James Reem has been living in a tent on the corner of Fell and Baker streets for more than a year. An artist by trade, he said he was evicted from his apartment after problems with his landlord and lived for a time in a van. After the van was towed, someone gave him a tent and he ended up on the streets.
His tent is pitched outside the city’s only DMV office, across from the Panhandle, a lush strip of greenery that opens to Golden Gate Park in a family-friendly neighborhood adorned with rows of well-kept Victorian homes.
It’s a comfortable place, said Reem, 59, with a sidewalk wide enough to accommodate her tent while still allowing room for pedestrians. Some days, Reem is one of a dozen or more tent dwellers on the concrete stretch.
“There are a few of us who stick together,” Reem said.
His adopted neighborhood is among dozens of sites likely to be targeted as the city launches what Mayor London Breed called an aggressive campaign to force people off the streets in response to a June ruling by the U.S. Supreme Court.
An estimated 8,300 people are homeless in San Francisco. And despite years of efforts to relocate people to temporary shelters or permanent housing, unauthorized encampments remain a widespread and visible problem, often accompanied by trash, theft and open drug use.
For years, Breed and other city officials have said their hands were tied by rulings by the U.S. Court of Appeals for the Ninth Circuit, which covers many Western states, that considered it cruel and unusual punishment to penalize someone for sleeping rough if no legal shelter was available.
The U.S. Supreme Court overturned that decision in a landmark June 28 ruling, saying cities in California and the West can enforce laws restricting homeless encampments on sidewalks and other public property.
On Thursday, citing that decision, Democratic Gov. Gavin Newsom issued an executive order requiring state agencies to remove encampments in their jurisdictions. While the directive does not require cities to follow suit, Newsom urged them to do so, calling the proliferation of encampments a health and safety hazard that requires immediate action.
Breed, another Democrat, also welcomed the ruling. She said last week that with the Supreme Court’s decision, she would take “very aggressive” action to clear homeless encampments starting in August. She added that that action could include criminal penalties for refusing to disperse.
Breed was not available for an interview Friday, and her office has not yet provided details on what the operation will entail or where people living in tents are expected to be relocated. Her spokesman, Jeff Cretan, said some of those details would be worked out next week.
At a mayoral debate hosted by the local firefighters union on July 18, Breed acknowledged that his decision to conduct sweeps was “not popular” but said it was a necessary step.
“We had to move from a compassionate city to a responsible city,” she said. “And I led the effort to make sure we approached this problem differently than we had before.”
She said the city has worked in recent years to add shelter beds and distribute outreach workers to provide services and support. But even when outreach workers offer shelter, the mayor’s office says those offers are rejected nearly 70 percent of the time.
Breed’s crackdown is likely to generate headlines in San Francisco that contradict narratives peddled by conservative pundits as Vice President Kamala Harris ramps up her presidential campaign. Her Republican opponents have long tried to paint Harris, who rose to political power in 2004 as San Francisco’s elected district attorney, as a California liberal whose policies contributed to the rise in homelessness and retail crime that plague her home state.
But the Supreme Court’s decision has divided local Democratic leaders in California. Left-leaning Democrats, including Los Angeles Mayor Karen Bass, say the decision will allow cities to criminalize homelessness without doing anything to address the root causes of the problem, including drug addiction and a shortage of affordable housing.
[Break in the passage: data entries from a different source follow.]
-- ==== Sys2Proof/Proofs/Notices.lean ====
section
/-! PROOFS. How the speaking bud is chosen (R60), and what a notice does with a change of it (R61, R62, R70, R73). -/

namespace Sys2Proof.Machine

variable {s : State}

/-! ## The speaking bud (R60) -/

theorem Bud.speaks_iff (b : Bud) : b.speaks = true ↔ b.talk = .talking ∧ (b.link = .live ∨ b.link = .fading) := by
  simp [Bud.speaks]

section
variable {r : Roster} {x : ListenerIx}

theorem Roster.speakingBud_of_barred (h : r.listeners[x].inUse = false ∨ r.listeners[x].mute = true) :
    r.speakingBud x = none := by
  have hbarred : (!r.listeners[x].inUse || r.listeners[x].mute) = true := by
    rcases h with h | h <;> rw [h]
    · rfl
    · exact Bool.or_true _
  simp only [Roster.speakingBud, hbarred, if_true]

variable (hu : r.listeners[x].inUse = true) (hm : r.listeners[x].mute = false)

include hu hm

/-- The primary goes first where it is a member (R60). -/
theorem Roster.speakingBud_of_primary {p : BudIx} (hp : r.listeners[x].primary = some p) (hin : p ∈ r.listeners[x].members) :
    r.speakingBud x =
      if r.buds[p].speaks then some p else (r.listeners[x].members.filter (· != p)).find? fun b => r.buds[b].speaks := by
  have hopen : (!r.listeners[x].inUse || r.listeners[x].mute) = false := by rw [hu, hm]; rfl
  have hcontains : r.listeners[x].members.contains p = true := List.contains_iff_mem.2 hin
  simp only [Roster.speakingBud, hopen, hp, hcontains, Bool.false_eq_true, if_false, if_true]

/-- With no primary, or a stale one, the first member in join order that speaks (R60). -/
theorem Roster.speakingBud_of_stale (h : ∀ p : BudIx, r.listeners[x].primary = some p → p ∉ r.listeners[x].members) :
    r.speakingBud x = r.listeners[x].members.find? fun b => r.buds[b].speaks := by
  have hopen : (!r.listeners[x].inUse || r.listeners[x].mute) = false := by rw [hu, hm]; rfl
  cases hp : r.listeners[x].primary with
  | none => simp only [Roster.speakingBud, hopen, hp, Bool.false_eq_true, if_false]
  | some p =>
    have hcontains : ¬ r.listeners[x].members.contains p = true := mt List.contains_iff_mem.1 (h p hp)
    simp only [Roster.speakingBud, hopen, hp, if_neg hcontains, Bool.false_eq_true, if_false]

/-- A member that does not speak leaves its place to the other (R60). -/
theorem Roster.speakingBud_of_other {p o : BudIx} (hp : r.listeners[x].primary = some p) (hsilent : ¬ r.buds[p].speaks = true)
    (hmembers : r.listeners[x].members = [p, o] ∨ r.listeners[x].members = [o, p]) (hne : o ≠ p) :
    r.speakingBud x = if r.buds[o].speaks then some o else none := by
  have hin : p ∈ r.listeners[x].members := by rcases hmembers with h | h <;> rw [h] <;> simp
  have hother : r.listeners[x].members.filter (· != p) = [o] := by
    rcases hmembers with h | h <;> rw [h] <;> simp [hne]
  rw [Roster.speakingBud_of_primary hu hm hp hin, if_neg hsilent, hother, List.find?_cons]
  cases r.buds[o].speaks <;> rfl

end

/-! ## Reservations given up (R61, R65) -/

/-- A lane without a listener's reservation. -/
def Lane.without (x : ListenerIx) (l : Lane) : Lane := if l.reservedFor = some x then { l with reservedFor := none } else l

theorem Lane.without_of_ne {x : ListenerIx} {l : Lane} (h : l.reservedFor ≠ some x) : l.without x = l := if_neg h

theorem Lane.without_state (x : ListenerIx) (l : Lane) : (l.without x).state = l.state := by
  unfold Lane.without
  split <;> rfl

theorem Lane.without_bud (x : ListenerIx) (l : Lane) : (l.without x).bud = l.bud := by
  unfold Lane.without
  split <;> rfl

theorem Lane.without_listener (x : ListenerIx) (l : Lane) : (l.without x).listener = l.listener := by
  unfold Lane.without
  split <;> rfl

theorem Lane.without_carries (x : ListenerIx) (l : Lane) : (l.without x).carries = l.carries := by
  unfold Lane.carries
  rw [Lane.without_state]

theorem Lane.without_reservedFor (x : ListenerIx) (l : Lane) : (l.without x).reservedFor ≠ some x := by
  unfold Lane.without
  split
  · exact nofun
  · assumption

theorem getElem_map_lanes (v : Vector Lane 3) (g : Lane → Lane) (k : LaneIx) : (v.map g)[k] = g v[k] :=
  Vector.getElem_map ..

/-- A change made to every lane in turn. -/
theorem State.foldl_setLane (g : Lane → Lane) (s : State) :
    Config.lanes.foldl (fun s k => s.setLane k (g s.laneUnit.lanes[k])) s =
      { s with laneUnit := { s.laneUnit with lanes := s.laneUnit.lanes.map g } } := by
  have hlanes : ((s.laneUnit.lanes.set 0 (g s.laneUnit.lanes[0])).set 1 (g s.laneUnit.lanes[1])).set 2
      (g s.laneUnit.lanes[2]) = s.laneUnit.lanes.map g := by
    ext i hi
    rw [Vector.getElem_map]
    interval_cases i <;> simp
  rw [← hlanes]
  simp [Config.lanes, State.setLane]

/-- A listener's reservations are cancelled, and nothing else changes (R65). -/
theorem State.cancelReservation_eq (s : State) (x : ListenerIx) :
    s.cancelReservation x =
      { s with laneUnit := { s.laneUnit with lanes := s.laneUnit.lanes.map (Lane.without x) } } := by
  have hstep : (fun (s : State) (k : LaneIx) => if s.laneUnit.lanes[k].reservedFor = some x then s.reserve k none else s) =
      fun s k => s.setLane k (s.laneUnit.lanes[k].without x) := funext fun s => funext fun k => by
    unfold Lane.without
    split
    · rfl
    · have hself : s.laneUnit.lanes.set k s.laneUnit.lanes[k] = s.laneUnit.lanes := Vector.set_getElem_self k.isLt
      rw [State.setLane, hself]
  rw [State.cancelReservation, hstep, State.foldl_setLane]

theorem State.cancelReservation_of_none {x : ListenerIx} (h : ∀ j : LaneIx, s.laneUnit.lanes[j].reservedFor ≠ some x) :
    s.cancelReservation x = s := by
  have hlanes : s.laneUnit.lanes.map (Lane.without x) = s.laneUnit.lanes := by
    ext i hi
    rw [Vector.getElem_map]
    exact Lane.without_of_ne (h ⟨i, hi⟩)
  rw [State.cancelReservation_eq, hlanes]

/-! ## A listener that asks for nothing -/

/-- A listener has no wait entry and no reservation. -/
def State.Unasked (s : State) (x : ListenerIx) : Prop :=
  (∀ e ∈ s.laneUnit.waitList, e.listener ≠ x) ∧ ∀ j : LaneIx, s.laneUnit.lanes[j].reservedFor ≠ some x

section
variable {x : ListenerIx}

theorem State.Unasked.setLane {k : LaneIx} {l : Lane} (h : s.Unasked x) (hl : l.reservedFor ≠ some x) :
    (s.setLane k l).Unasked x := by
  refine ⟨h.1, fun j => ?_⟩
  rw [setLane_getElem]
  split
  · exact hl
  · exact h.2 j

/-- A lane just bound has no reservation (R64). -/
theorem State.primedFeed_reservedFor (s : State) (k : LaneIx) (b : BudIx) (y : ListenerIx) :
    (s.primedFeed k b y).prepare.lane.reservedFor = none := (Feed.prepare_same _).reservedFor

theorem State.Unasked.bindLane (k : LaneIx) (b : BudIx) (y : ListenerIx) (h : s.Unasked x) : (s.bindLane k b y).Unasked x := by
  refine ⟨fun e he => ?_, fun j => ?_⟩
  · obtain ⟨-, a, ha, hl, -⟩ := mem_removeWait he
    exact hl ▸ h.1 a ha
  · rw [s.bindLane_lane]
    split
    · rw [s.primedFeed_reservedFor]
      exact nofun
    · exact h.2 j

theorem State.Unasked.grantHead (k : LaneIx) (h : s.Unasked x) : (s.grantHead k).Unasked x := by
  unfold State.grantHead
  split
  · split
    · exact h
    · exact h.bindLane _ _ _
  · exact h

theorem State.Unasked.vacateLane (k : LaneIx) (keep : Bool) (h : s.Unasked x) : (s.vacateLane k keep).Unasked x := by
  have hclear : (s.setLane k s.laneUnit.lanes[k].cleared).Unasked x := h.setLane nofun
  unfold State.vacateLane
  dsimp only
  split
  · exact hclear.bindLane _ _ _
  · split
    · exact hclear
    · exact hclear.grantHead k

theorem State.Unasked.unbindBud (k : LaneIx) (h : s.Unasked x) : (s.unbindBud k).Unasked x := by
  unfold State.Unasked
  rw [State.unbindBud_laneUnit]
  exact h

theorem State.Unasked.releaseLane (k : LaneIx) (keep : Bool) (h : s.Unasked x) : (s.releaseLane k keep).Unasked x := by
  have hunbound := h.unbindBud k
  unfold State.releaseLane
  split
  · exact hunbound.vacateLane k keep
  · dsimp only
    split
    · exact hunbound.setLane (hunbound.2 k)
    · exact hunbound.vacateLane k keep
  · exact h
  · exact h

/-- A listener that falls silent asks for nothing (R61). -/
theorem State.fallSilent_unasked (s : State) (x : ListenerIx) : (s.fallSilent x).Unasked x := by
  have hquiet : ((s.cancelWait x).cancelReservation x).Unasked x := by
    rw [State.cancelReservation_eq]
    refine ⟨fun e he => (mem_removeWait he).1, fun j => ?_⟩
    dsimp only
    rw [getElem_map_lanes]
    exact Lane.without_reservedFor x _
  unfold State.fallSilent
  dsimp only
  split
  · exact hquiet.releaseLane _ _
  · exact hquiet

end

/-! ## Lanes that an operation leaves -/

section
variable {j k : LaneIx} (hne : k ≠ j)

include hne

theorem State.bindLane_other (b : BudIx) (x : ListenerIx) : (s.bindLane k b x).laneUnit.lanes[j] = s.laneUnit.lanes[j] := by
  rw [s.bindLane_lane, if_neg hne]

theorem State.grantHead_other : (s.grantHead k).laneUnit.lanes[j] = s.laneUnit.lanes[j] := by
  unfold State.grantHead
  split
  · split
    · rfl
    · exact State.bindLane_other hne _ _
  · rfl

theorem State.setLane_other (l : Lane) : (s.setLane k l).laneUnit.lanes[j] = s.laneUnit.lanes[j] := by
  rw [setLane_getElem, if_neg hne]

theorem State.vacateLane_other (keep : Bool) : (s.vacateLane k keep).laneUnit.lanes[j] = s.laneUnit.lanes[j] := by
  have hclear : (s.setLane k s.laneUnit.lanes[k].cleared).laneUnit.lanes[j] = s.laneUnit.lanes[j] := State.setLane_other hne _
  unfold State.vacateLane
  dsimp only
  split
  · exact (State.bindLane_other hne _ _).trans hclear
  · split
    · exact hclear
    · exact (State.grantHead_other hne).trans hclear

theorem State.releaseLane_other (keep : Bool) : (s.releaseLane k keep).laneUnit.lanes[j] = s.laneUnit.lanes[j] := by
  have hunbound : (s.unbindBud k).laneUnit.lanes[j] = s.laneUnit.lanes[j] := by rw [State.unbindBud_laneUnit]
  unfold State.releaseLane
  split
  · exact (State.vacateLane_other hne keep).trans hunbound
  · dsimp only
    split
    · exact (State.setLane_other hne _).trans hunbound
    · exact (State.vacateLane_other hne keep).trans hunbound
  · rfl
  · rfl

theorem State.evictLane_other (x : ListenerIx) (b : BudIx) : (s.evictLane k x b).laneUnit.lanes[j] = s.laneUnit.lanes[j] := by
  have hplaced : (((s.pointPast k).releaseLane k true).placeVictim s.laneUnit.lanes[k].listener).laneUnit.lanes[j] =
      s.laneUnit.lanes[j] := by
    rw [State.placeVictim_lanes]
    exact State.releaseLane_other hne true
  rw [State.evictLane_eq]
  dsimp only
  split
  · exact (State.setLane_other hne _).trans hplaced
  · exact (State.bindLane_other hne b x).trans hplaced

end

/-- A request leaves a draining lane draining; at most it reserves it (R63). -/
theorem State.requestLane_draining {k : LaneIx} (x : ListenerIx) (b : BudIx) (h : s.laneUnit.lanes[k].state = .draining) :
    (s.requestLane x b).laneUnit.lanes[k].state = .draining := by
  by_cases hhit : s.laneHit x b
  · rw [State.requestLane_of_hit hhit, h]
  cases hv : s.laneUnit.vacantLane with
  | some j =>
    have hne : j ≠ k := by
      rintro rfl
      rw [(LaneUnit.vacantLane_some hv).1] at h
      exact absurd h nofun
    rw [State.requestLane_of_vacant hhit hv, State.bindLane_other hne, h]
  | none =>
    cases ho : s.laneUnit.ownDrain x with
    | some j =>
      rw [State.requestLane_of_own hhit hv ho, State.reserve, setLane_getElem]
      split
      · next heq => rw [heq]; exact h
      · exact h
    | none =>
      cases hvictim : s.victim (s.priorityOf x) with
      | some j =>
        have hne : j ≠ k := by
          rintro rfl
          have hcarries := (Lane.carries_iff _).1 (State.evictable_iff.1 (State.victim_some hvictim)).1
          rw [h] at hcarries
          exact absurd hcarries (by decide)
        rw [State.requestLane_of_victim hhit hv ho hvictim, State.evictLane_other hne, h]
      | none =>
        rw [State.requestLane_of_none hhit hv ho hvictim, State.postDenied_laneUnit, State.placeWaiting_laneUnit]
        exact h

/-! ## Notices (R61, R62) -/

theorem State.notice_of_same {x : ListenerIx} (h : s.laneUnit.speaking[x] = s.roster.speakingBud x) : s.notice x = s :=
  if_pos h

theorem State.notice_of_change {x : ListenerIx} (h : s.laneUnit.speaking[x] ≠ s.roster.speakingBud x) :
    s.notice x =
      (s.recordSpeaking x (s.roster.speakingBud x)).actOnSpeaking x s.laneUnit.speaking[x] (s.roster.speakingBud x) :=
  if_neg h

theorem State.recordSpeaking_same {x : ListenerIx} {b : Option BudIx} (h : s.laneUnit.speaking[x] = b) :
    s.recordSpeaking x b = s := by
  have hself : s.laneUnit.speaking.set x s.laneUnit.speaking[x] = s.laneUnit.speaking := Vector.set_getElem_self x.isLt
  rw [State.recordSpeaking, ← h, hself]

/-- In NO CALL a change is recorded alone (R61). -/
theorem State.notice_noCall (x : ListenerIx) (h : s.callCtl.state = .noCall) :
    s.notice x = s.recordSpeaking x (s.roster.speakingBud x) := by
  by_cases hold : s.laneUnit.speaking[x] = s.roster.speakingBud x
  · rw [State.notice_of_same hold, State.recordSpeaking_same hold]
  · rw [State.notice_of_change hold]
    have hcall : (s.recordSpeaking x (s.roster.speakingBud x)).callCtl.state = .noCall := h
    simp only [State.actOnSpeaking, hcall]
That sentiment is echoed by homeless advocates.
“This order will not reduce homelessness or discourage encampments, but it will leave vulnerable people further from home and their health than they are today,” Sharon Rapport, state policy director for the Corporation for Supportive Housing, said in an emailed statement.
It’s unclear whether San Francisco has enough shelter beds to accommodate the potential wave of people forced off the streets. Since Breed took office, the city has increased the number of shelter beds from about 2,500 to nearly 4,000, his office said, and expanded the number of permanent assisted living units to about 14,000.
The DMV encampment where Reem lives is one of several that city officials have repeatedly evacuated, only to see it reappear days later. So far this year, the encampment has been evacuated more than a dozen times, according to the mayor’s office.
Reem said he feels safer outside than in an emergency shelter, where he fears his belongings will be stolen. He said he would accept help from city workers. But he also said he thinks Breed’s plan is less about helping people like him than it is about getting rid of tents that make the public uncomfortable.
“They don’t care about the homeless,” he said. “They want to get rid of us.”